§ Record set
Segment Open

@[simp] theorem State.setTu_powered (s : State) (v : TU) : (s.setTu v).powered = s.powered := rfl
@[simp] theorem State.setTu_pins (s : State) (v : TU) : (s.setTu v).pins = s.pins := rfl
@[simp] theorem State.setTu_ties (s : State) (v : TU) : (s.setTu v).ties = s.ties := rfl
@[simp] theorem State.setTu_draws (s : State) (v : TU) : (s.setTu v).draws = s.draws := rfl
@[simp] theorem State.setTu_notices (s : State) (v : TU) : (s.setTu v).notices = s.notices := rfl
@[simp] theorem State.setTu_instants (s : State) (v : TU) : (s.setTu v).instants = s.instants := rfl
@[simp] theorem State.setTu_lc (s : State) (v : TU) : (s.setTu v).lc = s.lc := rfl
@[simp] theorem State.setTu_tb (s : State) (v : TU) : (s.setTu v).tb = s.tb := rfl
@[simp] theorem State.setTu_pt (s : State) (v : TU) : (s.setTu v).pt = s.pt := rfl
@[simp] theorem State.setTu_du (s : State) (v : TU) : (s.setTu v).du = s.du := rfl
@[simp] theorem State.setTu_vfe (s : State) (v : TU) : (s.setTu v).vfe = s.vfe := rfl
@[simp] theorem State.setTu_scn (s : State) (v : TU) : (s.setTu v).scn = s.scn := rfl
@[simp] theorem State.setTu_tu (s : State) (v : TU) : (s.setTu v).tu = v := rfl
@[simp] theorem State.setTu_re (s : State) (v : TU) : (s.setTu v).re = s.re := rfl
@[simp] theorem State.setTu_dru (s : State) (v : TU) : (s.setTu v).dru = s.dru := rfl
@[simp] theorem State.setTu_mdm (s : State) (v : TU) : (s.setTu v).mdm = s.mdm := rfl
@[simp] theorem State.setTu_bw (s : State) (v : TU) : (s.setTu v).bw = s.bw := rfl
@[simp] theorem State.setTu_rs (s : State) (v : TU) : (s.setTu v).rs = s.rs := rfl
@[simp] theorem State.setTu_sul (s : State) (v : TU) : (s.setTu v).sul = s.sul := rfl
@[simp] theorem State.setTu_pending (s : State) (v : TU) : (s.setTu v).pending = s.pending := rfl

@[simp] theorem State.setRe_powered (s : State) (v : RE) : (s.setRe v).powered = s.powered := rfl
@[simp] theorem State.setRe_pins (s : State) (v : RE) : (s.setRe v).pins = s.pins := rfl
@[simp] theorem State.setRe_ties (s : State) (v : RE) : (s.setRe v).ties = s.ties := rfl
@[simp] theorem State.setRe_draws (s : State) (v : RE) : (s.setRe v).draws = s.draws := rfl
@[simp] theorem State.setRe_notices (s : State) (v : RE) : (s.setRe v).notices = s.notices := rfl
@[simp] theorem State.setRe_instants (s : State) (v : RE) : (s.setRe v).instants = s.instants := rfl
@[simp] theorem State.setRe_lc (s : State) (v : RE) : (s.setRe v).lc = s.lc := rfl
@[simp] theorem State.setRe_tb (s : State) (v : RE) : (s.setRe v).tb = s.tb := rfl
@[simp] theorem State.setRe_pt (s : State) (v : RE) : (s.setRe v).pt = s.pt := rfl
@[simp] theorem State.setRe_du (s : State) (v : RE) : (s.setRe v).du = s.du := rfl
@[simp] theorem State.setRe_vfe (s : State) (v : RE) : (s.setRe v).vfe = s.vfe := rfl
@[simp] theorem State.setRe_scn (s : State) (v : RE) : (s.setRe v).scn = s.scn := rfl
@[simp] theorem State.setRe_tu (s : State) (v : RE) : (s.setRe v).tu = s.tu := rfl
@[simp] theorem State.setRe_re (s : State) (v : RE) : (s.setRe v).re = v := rfl
@[simp] theorem State.setRe_dru (s : State) (v : RE) : (s.setRe v).dru = s.dru := rfl
@[simp] theorem State.setRe_mdm (s : State) (v : RE) : (s.setRe v).mdm = s.mdm := rfl
@[simp] theorem State.setRe_bw (s : State) (v : RE) : (s.setRe v).bw = s.bw := rfl
@[simp] theorem State.setRe_rs (s : State) (v : RE) : (s.setRe v).rs = s.rs := rfl
@[simp] theorem State.setRe_sul (s : State) (v : RE) : (s.setRe v).sul = s.sul := rfl
@[simp] theorem State.setRe_pending (s : State) (v : RE) : (s.setRe v).pending = s.pending := rfl

@[simp] theorem State.setDru_powered (s : State) (v : DRU) : (s.setDru v).powered = s.powered := rfl
@[simp] theorem State.setDru_pins (s : State) (v : DRU) : (s.setDru v).pins = s.pins := rfl
@[simp] theorem State.setDru_ties (s : State) (v : DRU) : (s.setDru v).ties = s.ties := rfl
@[simp] theorem State.setDru_draws (s : State) (v : DRU) : (s.setDru v).draws = s.draws := rfl
@[simp] theorem State.setDru_notices (s : State) (v : DRU) : (s.setDru v).notices = s.notices := rfl
@[simp] theorem State.setDru_instants (s : State) (v : DRU) : (s.setDru v).instants = s.instants := rfl
@[simp] theorem State.setDru_lc (s : State) (v : DRU) : (s.setDru v).lc = s.lc := rfl
@[simp] theorem State.setDru_tb (s : State) (v : DRU) : (s.setDru v).tb = s.tb := rfl
@[simp] theorem State.setDru_pt (s : State) (v : DRU) : (s.setDru v).pt = s.pt := rfl
@[simp] theorem State.setDru_du (s : State) (v : DRU) : (s.setDru v).du = s.du := rfl
@[simp] theorem State.setDru_vfe (s : State) (v : DRU) : (s.setDru v).vfe = s.vfe := rfl
@[simp] theorem State.setDru_scn (s : State) (v : DRU) : (s.setDru v).scn = s.scn := rfl
@[simp] theorem State.setDru_tu (s : State) (v : DRU) : (s.setDru v).tu = s.tu := rfl
@[simp] theorem State.setDru_re (s : State) (v : DRU) : (s.setDru v).re = s.re := rfl
@[simp] theorem State.setDru_dru (s : State) (v : DRU) : (s.setDru v).dru = v := rfl
@[simp] theorem State.setDru_mdm (s : State) (v : DRU) : (s.setDru v).mdm = s.mdm := rfl
@[simp] theorem State.setDru_bw (s : State) (v : DRU) : (s.setDru v).bw = s.bw := rfl
@[simp] theorem State.setDru_rs (s : State) (v : DRU) : (s.setDru v).rs = s.rs := rfl
@[simp] theorem State.setDru_sul (s : State) (v : DRU) : (s.setDru v).sul = s.sul := rfl
@[simp] theorem State.setDru_pending (s : State) (v : DRU) : (s.setDru v).pending = s.pending := rfl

Segment Closed

§ Work task
For each record above, output it exactly as written.

§ Solution to this task
@[simp] theorem State.setTu_powered (s : State) (v : TU) : (s.setTu v).powered = s.powered := rfl
@[simp] theorem State.setTu_pins (s : State) (v : TU) : (s.setTu v).pins = s.pins := rfl
@[simp] theorem State.setTu_ties (s : State) (v : TU) : (s.setTu v).ties = s.ties := rfl
@[simp] theorem State.setTu_draws (s : State) (v : TU) : (s.setTu v).draws = s.draws := rfl
@[simp] theorem State.setTu_notices (s : State) (v : TU) : (s.setTu v).notices = s.notices := rfl
@[simp] theorem State.setTu_instants (s : State) (v : TU) : (s.setTu v).instants = s.instants := rfl
@[simp] theorem State.setTu_lc (s : State) (v : TU) : (s.setTu v).lc = s.lc := rfl
@[simp] theorem State.setTu_tb (s : State) (v : TU) : (s.setTu v).tb = s.tb := rfl
@[simp] theorem State.setTu_pt (s : State) (v : TU) : (s.setTu v).pt = s.pt := rfl
@[simp] theorem State.setTu_du (s : State) (v : TU) : (s.setTu v).du = s.du := rfl
@[simp] theorem State.setTu_vfe (s : State) (v : TU) : (s.setTu v).vfe = s.vfe := rfl
@[simp] theorem State.setTu_scn (s : State) (v : TU) : (s.setTu v).scn = s.scn := rfl
@[simp] theorem State.setTu_tu (s : State) (v : TU) : (s.setTu v).tu = v := rfl
@[simp] theorem State.setTu_re (s : State) (v : TU) : (s.setTu v).re = s.re := rfl
@[simp] theorem State.setTu_dru (s : State) (v : TU) : (s.setTu v).dru = s.dru := rfl
@[simp] theorem State.setTu_mdm (s : State) (v : TU) : (s.setTu v).mdm = s.mdm := rfl
@[simp] theorem State.setTu_bw (s : State) (v : TU) : (s.setTu v).bw = s.bw := rfl
@[simp] theorem State.setTu_rs (s : State) (v : TU) : (s.setTu v).rs = s.rs := rfl
@[simp] theorem State.setTu_sul (s : State) (v : TU) : (s.setTu v).sul = s.sul := rfl
@[simp] theorem State.setTu_pending (s : State) (v : TU) : (s.setTu v).pending = s.pending := rfl

@[simp] theorem State.setRe_powered (s : State) (v : RE) : (s.setRe v).powered = s.powered := rfl
@[simp] theorem State.setRe_pins (s : State) (v : RE) : (s.setRe v).pins = s.pins := rfl
@[simp] theorem State.setRe_ties (s : State) (v : RE) : (s.setRe v).ties = s.ties := rfl
@[simp] theorem State.setRe_draws (s : State) (v : RE) : (s.setRe v).draws = s.draws := rfl
@[simp] theorem State.setRe_notices (s : State) (v : RE) : (s.setRe v).notices = s.notices := rfl
@[simp] theorem State.setRe_instants (s : State) (v : RE) : (s.setRe v).instants = s.instants := rfl
@[simp] theorem State.setRe_lc (s : State) (v : RE) : (s.setRe v).lc = s.lc := rfl
@[simp] theorem State.setRe_tb (s : State) (v : RE) : (s.setRe v).tb = s.tb := rfl
@[simp] theorem State.setRe_pt (s : State) (v : RE) : (s.setRe v).pt = s.pt := rfl
@[simp] theorem State.setRe_du (s : State) (v : RE) : (s.setRe v).du = s.du := rfl
@[simp] theorem State.setRe_vfe (s : State) (v : RE) : (s.setRe v).vfe = s.vfe := rfl
@[simp] theorem State.setRe_scn (s : State) (v : RE) : (s.setRe v).scn = s.scn := rfl
@[simp] theorem State.setRe_tu (s : State) (v : RE) : (s.setRe v).tu = s.tu := rfl
@[simp] theorem State.setRe_re (s : State) (v : RE) : (s.setRe v).re = v := rfl
@[simp] theorem State.setRe_dru (s : State) (v : RE) : (s.setRe v).dru = s.dru := rfl
@[simp] theorem State.setRe_mdm (s : State) (v : RE) : (s.setRe v).mdm = s.mdm := rfl
@[simp] theorem State.setRe_bw (s : State) (v : RE) : (s.setRe v).bw = s.bw := rfl
@[simp] theorem State.setRe_rs (s : State) (v : RE) : (s.setRe v).rs = s.rs := rfl
@[simp] theorem State.setRe_sul (s : State) (v : RE) : (s.setRe v).sul = s.sul := rfl
@[simp] theorem State.setRe_pending (s : State) (v : RE) : (s.setRe v).pending = s.pending := rfl

@[simp] theorem State.setDru_powered (s : State) (v : DRU) : (s.setDru v).powered = s.powered := rfl
@[simp] theorem State.setDru_pins (s : State) (v : DRU) : (s.setDru v).pins = s.pins := rfl
@[simp] theorem State.setDru_ties (s : State) (v : DRU) : (s.setDru v).ties = s.ties := rfl
@[simp] theorem State.setDru_draws (s : State) (v : DRU) : (s.setDru v).draws = s.draws := rfl
@[simp] theorem State.setDru_notices (s : State) (v : DRU) : (s.setDru v).notices = s.notices := rfl
@[simp] theorem State.setDru_instants (s : State) (v : DRU) : (s.setDru v).instants = s.instants := rfl
@[simp] theorem State.setDru_lc (s : State) (v : DRU) : (s.setDru v).lc = s.lc := rfl
@[simp] theorem State.setDru_tb (s : State) (v : DRU) : (s.setDru v).tb = s.tb := rfl
@[simp] theorem State.setDru_pt (s : State) (v : DRU) : (s.setDru v).pt = s.pt := rfl
@[simp] theorem State.setDru_du (s : State) (v : DRU) : (s.setDru v).du = s.du := rfl
@[simp] theorem State.setDru_vfe (s : State) (v : DRU) : (s.setDru v).vfe = s.vfe := rfl
@[simp] theorem State.setDru_scn (s : State) (v : DRU) : (s.setDru v).scn = s.scn := rfl
@[simp] theorem State.setDru_tu (s : State) (v : DRU) : (s.setDru v).tu = s.tu := rfl
@[simp] theorem State.setDru_re (s : State) (v : DRU) : (s.setDru v).re = s.re := rfl
@[simp] theorem State.setDru_dru (s : State) (v : DRU) : (s.setDru v).dru = v := rfl
@[simp] theorem State.setDru_mdm (s : State) (v : DRU) : (s.setDru v).mdm = s.mdm := rfl
@[simp] theorem State.setDru_bw (s : State) (v : DRU) : (s.setDru v).bw = s.bw := rfl
@[simp] theorem State.setDru_rs (s : State) (v : DRU) : (s.setDru v).rs = s.rs := rfl
@[simp] theorem State.setDru_sul (s : State) (v : DRU) : (s.setDru v).sul = s.sul := rfl
@[simp] theorem State.setDru_pending (s : State) (v : DRU) : (s.setDru v).pending = s.pending := rfl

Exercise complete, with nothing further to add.